[FEA] cudf::column needs a set_stream() function.
cudf::column uses rmm::device_buffer for internal storage. rmm::device_buffer internally stores the stream it was created on. This can create issues when creating columns on temporary worker-style streams and then returning them to a primary stream. When the column gets destroyed, rmm throws exceptions about invalid device contexts.
A set_stream(rmm::cuda_stream_view) function that recurses through all children would make it easier to hand off columns between streams.
We initially encountered this issue with cudf::io::column_buffer which has a similar problem but it will also be an issue for columns themselves.
The rmm::device_buffer has a set_stream method. This proposed API would call that method of the underlying buffer.

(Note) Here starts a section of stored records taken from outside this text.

-- ==== Sys2Proof/Laws/PerInstr.lean ====
section
/-!
SUPPORT. Statements about every instruction as syntax, one lemma per constructor.
-/

namespace Sys2Proof

/-- The low byte of an assembled word is its CMD byte (R36, R44). -/
theorem reqCmd_assemble (cmd : Byte) (a b : Limbs) : reqCmd (assemble cmd a b) = cmd := by
  unfold reqCmd assemble
  simp (disch := omega) only [BitVec.extractLsb'_append_eq_of_add_le]
  simp

end Sys2Proof

/-- The request word of an instruction carries a legal command, and the one its mnemonic has (R38). -/
def Sys2Proof.Laws.EncodedCommandIsItsOwn.Statement : Sys2Proof.Instr → Prop
  | .mulSb a b => Sys2Proof.decodeCmd (Sys2Proof.reqCmd (Sys2Proof.encode (.mulSb a b))) = .mulSb
  | .mulKa a b => Sys2Proof.decodeCmd (Sys2Proof.reqCmd (Sys2Proof.encode (.mulKa a b))) = .mulKa

theorem Sys2Proof.Laws.EncodedCommandIsItsOwn.mulSb (a b : Sys2Proof.Limbs) :
    Sys2Proof.Laws.EncodedCommandIsItsOwn.Statement (.mulSb a b) := by
  simp only [EncodedCommandIsItsOwn.Statement, encode, reqCmd_assemble]
  decide

theorem Sys2Proof.Laws.EncodedCommandIsItsOwn.mulKa (a b : Sys2Proof.Limbs) :
    Sys2Proof.Laws.EncodedCommandIsItsOwn.Statement (.mulKa a b) := by
  simp only [EncodedCommandIsItsOwn.Statement, encode, reqCmd_assemble]
  decide
end

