-- ==== Sys2Proof/Laws/Vectors.lean ====
section
/-!
SUPPORT. The elements of the two fixed-length vectors.
-/

namespace Sys2Proof

theorem Five.forall_iff {p : Fin 5 → Prop} : (∀ i, p i) ↔ p 0 ∧ p 1 ∧ p 2 ∧ p 3 ∧ p 4 :=
  ⟨fun h => ⟨h 0, h 1, h 2, h 3, h 4⟩, fun ⟨h0, h1, h2, h3, h4⟩ i =>
    match i with
    | 0 => h0 | 1 => h1 | 2 => h2 | 3 => h3 | 4 => h4⟩

theorem Nine.forall_iff {p : Fin 9 → Prop} :
    (∀ k, p k) ↔ p 0 ∧ p 1 ∧ p 2 ∧ p 3 ∧ p 4 ∧ p 5 ∧ p 6 ∧ p 7 ∧ p 8 :=
  ⟨fun h => ⟨h 0, h 1, h 2, h 3, h 4, h 5, h 6, h 7, h 8⟩, fun ⟨h0, h1, h2, h3, h4, h5, h6, h7, h8⟩ k =>
    match k with
    | 0 => h0 | 1 => h1 | 2 => h2 | 3 => h3 | 4 => h4 | 5 => h5 | 6 => h6 | 7 => h7 | 8 => h8⟩

theorem Five.get_tabulate {α : Type} (f : Fin 5 → α) (i : Fin 5) : (Five.tabulate f).get i = f i := by
  revert i; exact Five.forall_iff.mpr ⟨rfl, rfl, rfl, rfl, rfl⟩

theorem Nine.get_tabulate {α : Type} (f : Fin 9 → α) (k : Fin 9) : (Nine.tabulate f).get k = f k := by
  revert k; exact Nine.forall_iff.mpr ⟨rfl, rfl, rfl, rfl, rfl, rfl, rfl, rfl, rfl⟩

theorem Five.get_map {α β : Type} (f : α → β) (x : Five α) (i : Fin 5) : (x.map f).get i = f (x.get i) :=
  Five.get_tabulate _ i

theorem Nine.get_map {α β : Type} (f : α → β) (x : Nine α) (k : Fin 9) : (x.map f).get k = f (x.get k) :=
  Nine.get_tabulate _ k

theorem Five.get_fill {α : Type} (v : α) (i : Fin 5) : (Five.fill v).get i = v := Five.get_tabulate _ i

theorem Nine.get_fill {α : Type} (v : α) (k : Fin 9) : (Nine.fill v).get k = v := Nine.get_tabulate _ k

/-- Two vectors of five with equal elements are equal. -/
theorem Five.ext_get {α : Type} {x y : Five α} (h : ∀ i, x.get i = y.get i) : x = y := by
  obtain ⟨h0, h1, h2, h3, h4⟩ := Five.forall_iff.mp h
  cases x; cases y
  simp only [Five.get] at h0 h1 h2 h3 h4
  subst h0 h1 h2 h3 h4
  rfl

/-- Two vectors of nine with equal elements are equal. -/
theorem Nine.ext_get {α : Type} {x y : Nine α} (h : ∀ k, x.get k = y.get k) : x = y := by
  obtain ⟨h0, h1, h2, h3, h4, h5, h6, h7, h8⟩ := Nine.forall_iff.mp h
  cases x; cases y
  simp only [Nine.get] at h0 h1 h2 h3 h4 h5 h6 h7 h8
  subst h0 h1 h2 h3 h4 h5 h6 h7 h8
  rfl

end Sys2Proof
end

This seems reasonable from what I can tell, but its utility (transferring ownership between streams) will be limited until we expose streams publicly, aside from the internal I/O methods that @hyperbolic2346 is working on. Perhaps we should wait to add this to the public API until we have a broader discussion of adding streams to libcudf APIs?
I think that's totally fine. The stuff Mike is working on is just experimental stuff as is, and doesn't actually require this from column itself.
I added a PR showing what we are talking about here. I don't know if this is the best way to expose this, but it hopefully clears it up enough to have a solid conversation about it.
@nvdbaranec @hyperbolic2346 now that #13744 is closed, do you want to revisit this issue?
https://github.com/rapidsai/cudf/issues/19118 was opened as a duplicate of this issue. @tgujar Feel free to share more about your use case here.
Our use case is also for handing off columns between streams.
task t1 {...};
task t2 {...};
rmm::cuda_stream s1, s2;
{
std::shared_ptr<cudf::column> c {...};
t1.add_dependency(c);
t2.add_dependency(c);
}
t1.execute(s1); t2.execute(s2);
But I find that for this we cannot guarantee correct lifetime management without the use of events since column c on GPU should be freed only after kernels in both t1 and t2 are done utilizing it. I think a good solution for us is to just have a wrapper around cudf::column and wait on all dependent events before freeing.
If we know of a better solution for this, I would be happy to learn more!